I am stuck now that that oft-quoted summary of Marxist utopianism – From each according to his gifts, to each according to his needs – (gendered language aside) contains within it the most utopian of all ideas. An idea so utopian as to be absent from lesser versions of that ultimate ideal. In fact, dystopias proceed exactly from a loss of this most utopian part of utopianism. Lose this part, and a dystopia is sure to follow.
This most utopian part of utopianism is this: the existence of an intelligence sufficient to justly discriminate between people. Take this effectively divine omniscience away, and we’re left with gray gruel for everyone, or else some kindergarten morality, such as imagining society as nothing more complicated than being spectators at a sporting event.
People who share that image seem generally completely uninterested in reckoning the limits of the analogy, and so become idiotic in their obtuse literalism. Like Biblical literalists, they think that their story explains everything sufficiently. And I always want to scream: How is it decided who gets to play on the field?!?
Anyway, again, that Marxist summary contains the Great Mystery of a perfect awareness able to justly recognize both gifts and needs. If I understand him correctly, Marx imagined that this perfect awareness – which appears in Adam Smith as the Invisible Hand of capitalism – would somehow emerge out of a dialectical historical process. Somehow, capitalism would not just give way to socialism, but manifest the effectively divine omniscience on which a socialist utopia depends.
Critics of this mad scheme continue to notice that this divine omniscience continues not to exist, either on the scale of government or in the minds of individuals. Instead, the best history has yielded is a crude matrix of identity, composed of intersecting dimensions of race, class, religion, sexual preference and gender expression.
At least until recently. The spooks and marketers have developed vastly more sophisticated means of measuring and manipulating identity. The surveillance capitalists and politicians have gone a giant leap beyond the intersectional cultists toward a real science of individual capacity and need. On the other hand, their aim in developing this science has been diametrically opposed to the espoused aim of the cultists.

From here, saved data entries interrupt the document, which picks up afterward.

/-- After reset every register holds its reset value, nothing is resident, memory lists nothing, every channel set waits for its clear under the common key, configuration requests
are answered with Retry Status, nothing has left the package and no command waits; the invariant holds. HIF_PART_ID
reads as the part's, every MSH_ROUTE holds the route along the row first, every home index is served by its own slice, every engine is out of service, every hoop is off, no
stage of the boot has run, and CEIL_W is MAX_W. Serial number, silicon revision, ordering number and settings are one part's (log 2). -/
def Obligations.ResetState : Prop :=
  State.reset.Inv ∧ State.reset.pending = [] ∧ State.reset.posted = [] ∧ State.reset.mem.cells = [] ∧ State.reset.engs = [] ∧ State.reset.objs.ctxs = [] ∧
  State.reset.objs.queues = [] ∧ State.reset.txns = [] ∧ State.reset.cache.slices = [] ∧ State.reset.stage = 0 ∧
  State.reset.holdsNothing ∧ (∀ off, (∀ j, j < 16 → off ≠ R.memSetStat j) → State.reset.rd off = State.reset.resetReg off) ∧
  (∀ j, j < 16 → State.reset.fld F.memSetStat_OWNER (R.memSetStat j) = 31) ∧ State.reset.host.rrs = true ∧ State.reset.rd R.hifPartId = 0x0D080161#32 ∧
  (∀ d k, d < 8 → k < 8 → (State.reset.rd (R.mshRoute d)).toNat / 16 ^ k % 16 =
    (if k = d then 0 else if k % 4 < d % 4 then 1 else if d % 4 < k % 4 then 2 else 3)) ∧
  (∀ i, i < 256 → State.reset.physSlice i = 33 * (i / 32) + i % 32 ∧ State.reset.fld F.cshSliceMap_STATE (R.cshSliceMap i) = 0) ∧
  (∀ e, engineId e = true → State.reset.engState e = 0 ∧ State.reset.fld F.engFreq_FUSED_MHZ (R.engFreq e) = 1250) ∧
  (∀ h, h < 16 → State.reset.fld F.hoopStat_STATE (R.hoopStat h) = 0) ∧
  State.reset.fld F.pwrCeil_CEIL_W R.pwrCeil = 2000 ∧ State.reset.fld F.pwrCeil_MAX_W R.pwrCeil = 2000 ∧
  (∀ d, d < 8 → State.reset.baseLost d = false ∧ State.reset.computeLost d = false ∧ State.reset.count d = 0)

/-- From every state whose memory and tile stores list their bytes at strictly rising addresses, none of them zero, any step of any command leaves a state of which the same
holds. The canonical form is the model's own (log 3); the bytes it lists are those of the stacks, the toile and the tile stores. -/
def Obligations.InvariantKept : Prop := ∀ s t : State, s.Inv → step s = .next t → t.Inv

/-- A read of offset 0 of BAR0 of any function that is not being reset, while the register answers, returns HIF_PART_ID and changes nothing: part code 0x0D08, the silicon revision, 6 or 5 for the capacity of a
stack, and 1 or 2 for the variant, TDX8-1T or TDX8-H. What it is taken from, the part, is the same after every step of every command. -/
def Obligations.PartIdentityKept : Prop :=
  (∀ (s : State) (fn : Nat), s.inReset fn = false → s.regLive R.hifPartId = true → s.barRead fn 0 = (partId s.part, s)) ∧
  (∀ p : Part, Fget F.hifPartId_PART_CODE (partId p) = 0x0D08 ∧ Fget F.hifPartId_SILICON_REV (partId p) = p.rev % 256 ∧
    Fget F.hifPartId_STACK_LOG2 (partId p) = (if p.high then 5 else 6) ∧ Fget F.hifPartId_VARIANT (partId p) = (if p.high then 2 else 1)) ∧
  (∀ s t : State, step s = .next t → t.part = s.part)

/-- For 32 accumulator values and an anchor, packed as S2, S4 or S8: outside the case of an exponent above 127, a block that is not zero gets a multiplier of 1 to 255 and an exponent
of 8 bits, and each element is, with no clamp, the integer nearest to the value over the scale, the even one of two, and at most qmax in magnitude. In every case no element
passes qmax, so the most negative pattern is never written. A zero block gets multiplier 0. -/
def Obligations.ScaleFinderIsNearest : Prop :=
  ∀ (fmt : Nat) (a : Int) (vs : List Int), fmt ≤ 2 → vs.length = 32 → (∀ v ∈ vs, -(2 ^ 47) ≤ v ∧ v < 2 ^ 47) → -512 ≤ a → a ≤ 511 →
    let p := scaleFind fmt a vs
    p.q.length = 32 ∧ (∀ q ∈ p.q, q.natAbs ≤ fmtQmax fmt ∧ q ≠ -(2 ^ (fmtBits fmt - 1))) ∧
    ((∀ v ∈ vs, v = 0) → p.m = 0 ∧ p.clamp = false) ∧
    (p.clamp = true → p.e = 127 ∧ p.m = 255 ∧ ∃ v ∈ vs, (v.natAbs : ℚ) * 2 ^ a > 255 * fmtQmax fmt * 2 ^ (127 : Int)) ∧
    (p.clamp = false → (∃ v ∈ vs, v ≠ 0) → 1 ≤ p.m ∧ p.m ≤ 255 ∧ -128 ≤ p.e ∧ p.e ≤ 127 ∧ ∀ i, i < 32 →
      let x : ℚ := (vs.getD i 0 : ℚ) * 2 ^ a / ((p.m : ℚ) * 2 ^ p.e)
      let q := p.q.getD i 0
      |x - q| ≤ 1 / 2 ∧ (|x - q| = 1 / 2 → q % 2 = 0) ∧ q = rheShift (vs.getD i 0) a p.m p.e)

/-- A block, a scale word and an A48 slot read back as what was written, at every value of their fields. Rounding gives the nearest integer, the even one of two. Under AUTO no
shift is to the left. A zero block adds nothing; accumulation keeps 48-bit values at 48 bits, an accumulator's SAT bit stays set, and where no clamp meets a K block it adds exactly
the rounded product. A scaled add leaves an A48 slot with a value of 48 bits and an anchor that has not fallen and is at most 511, SAT never cleared, and an S16
element with 16 bits. -/
def Obligations.NumberFormats : Prop :=
  (∀ (fmt t : Nat) (qs : List Int), fmt ≤ 3 → qs.length = 32 → t < 32 →
    (∀ q ∈ qs, -(2 ^ (fmtBits fmt - 1)) ≤ q ∧ q < 2 ^ (fmtBits fmt - 1)) →
    blockElem fmt t (blockOf fmt qs) = qs.getD t 0 ∧ blockOf fmt qs < 2 ^ (32 * fmtBits fmt)) ∧
  (∀ (e : Int) (m : Nat), -128 ≤ e → e ≤ 127 → m < 256 → scaleE (scaleWord e m) = e ∧ scaleM (scaleWord e m) = m ∧ scaleWord e m < 2 ^ 16) ∧
  (∀ t : Slot, -(2 ^ 47) ≤ t.val → t.val < 2 ^ 47 → -512 ≤ t.anchor → t.anchor ≤ 511 → slotOf (slotWord t) = t ∧ slotWord t < 2 ^ 59) ∧
  (∀ (n : Int) (d : Nat), 0 < d → 2 * (n - d * rhe n d).natAbs ≤ d ∧ (2 * (n - d * rhe n d).natAbs = d → rhe n d % 2 = 0)) ∧
  (∀ (fa fb : Nat) (ws xs : List Nat) (w x : Nat), w ∈ ws → x ∈ xs → scaleM w ≠ 0 → scaleM x ≠ 0 → scaleE w + scaleE x ≤ autoAnchor fa fb ws xs) ∧
  (∀ (anchor : Int) (a : Acc) (k : KBlock), scaleM k.sw = 0 ∨ scaleM k.sx = 0 → accStep anchor a k = a) ∧
  (∀ (anchor : Int) (a : Acc) (ks : List KBlock), fits48 a.val = true →
    fits48 (accumulate anchor a ks).val = true ∧ (a.sat = true → (accumulate anchor a ks).sat = true)) ∧
  (∀ (anchor : Int) (a : Acc) (k : KBlock), scaleM k.sw ≠ 0 → scaleM k.sx ≠ 0 →
    let x := shiftRound (k.dot * (scaleM k.sw * scaleM k.sx : Nat)) (scaleE k.sw + scaleE k.sx - anchor)
    fits48 x = true → fits48 (a.val + x) = true → accStep anchor a k = { a with val := a.val + x }) ∧
  (∀ (c : Contribution) (g : Nat) (ef : Int) (t : Slot), fits48 t.val = true → -512 ≤ t.anchor → t.anchor ≤ 511 →
    (c.v * g).natAbs < 2 ^ 80 → c.a + ef - t.anchor ≤ 1500 →
    let u := saddA48 c g ef t
    fits48 u.val = true ∧ t.anchor ≤ u.anchor ∧ u.anchor ≤ 511 ∧ (t.sat = true → u.sat = true)) ∧
  (∀ (c : Contribution) (g : Nat) (ef et q : Int), -(2 ^ 15) ≤ q → q < 2 ^ 15 → -(2 ^ 15) ≤ (saddS16 c g ef et q).1 ∧ (saddS16 c g ef et q).1 < 2 ^ 15)
end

Whereas the intersectional cultists have as their aim the liberation of humanity, the people with the vastly more sophisticated toolkit of individual apprehension and control have as their aim nothing other than complete control.
Is it possible to marry such good intentions with such powerful means, or is the very act of seeking such control over others bound in its hubris and misunderstanding to fragment into well-meaning foolishness and selfish wisdom?
Such was the critique the taoists made of the confucianists, who presumed by their ritual technology to be able to in effect manufacture the divine omniscience needed to properly run a state. This “divine omniscience”, again, is the intelligence of justly recognizing and responding to the gifts and the needs of all.
With this in mind, HAMLET might be read as an instance of this taoist critique, within which the State of Denmark splits into the well-meaning foolishness of Polonius and the selfish wisdom of Claudius. Within this reading – which I believe is the correct one – Queen Gertrude represents the Loss of the Way. She is the blindness of that loss personified – a blindness that might be expressed in this old comedic form:
Queen Gertrude is so blind…
HOW BLIND IS SHE?!?
She’s so blind she married her husband’s killer.
Prince Hamlet, in this version of events, is the fool set out on the hero’s quest, to reform his inner self and so restore and restory his nation. His situation is described in the six in the sixth place in Confucius’ commentary on the moving lines of the 34th hexagram of I Ching:
A goat butts against a hedge. It cannot go backward, it cannot go forward. Nothing serves to further. If one notes the difficulty, this brings good fortune.
Hamlet is the goat here. He cannot go forward to either revenge or ascendency, describing himself to Rosenkrantz and Guildenstern as the horse who starves while the grass grows. And he cannot go back, to not knowing what he knows.
We might note that to his credit, and to centuries of criticism from students and teachers alike, Hamlet does not take what he knows for granted. He devises the mousetrap, as a subtle instrument for weighing the secret heart of the king; that piece of himself that he might most conceal, but upon which the whole health of the kingdom depends.
Remember that the rotten thing in the state of Denmark is not simply a murder most foul, but what this murder represents: that being the loss of the effectively divine omniscience upon which the government of a nation depends. This effective omniscience breaks down into well-meaning foolishness and savage wisdom. The Good and the True part ways, leaving the Beautiful to drown in the moat between them.
The taoist healer in this story, whether Hamlet or Paul Atriedes, means to revive the government, to reunify above and below, the North and the South, by coming to understand this alchemy within his own psyche.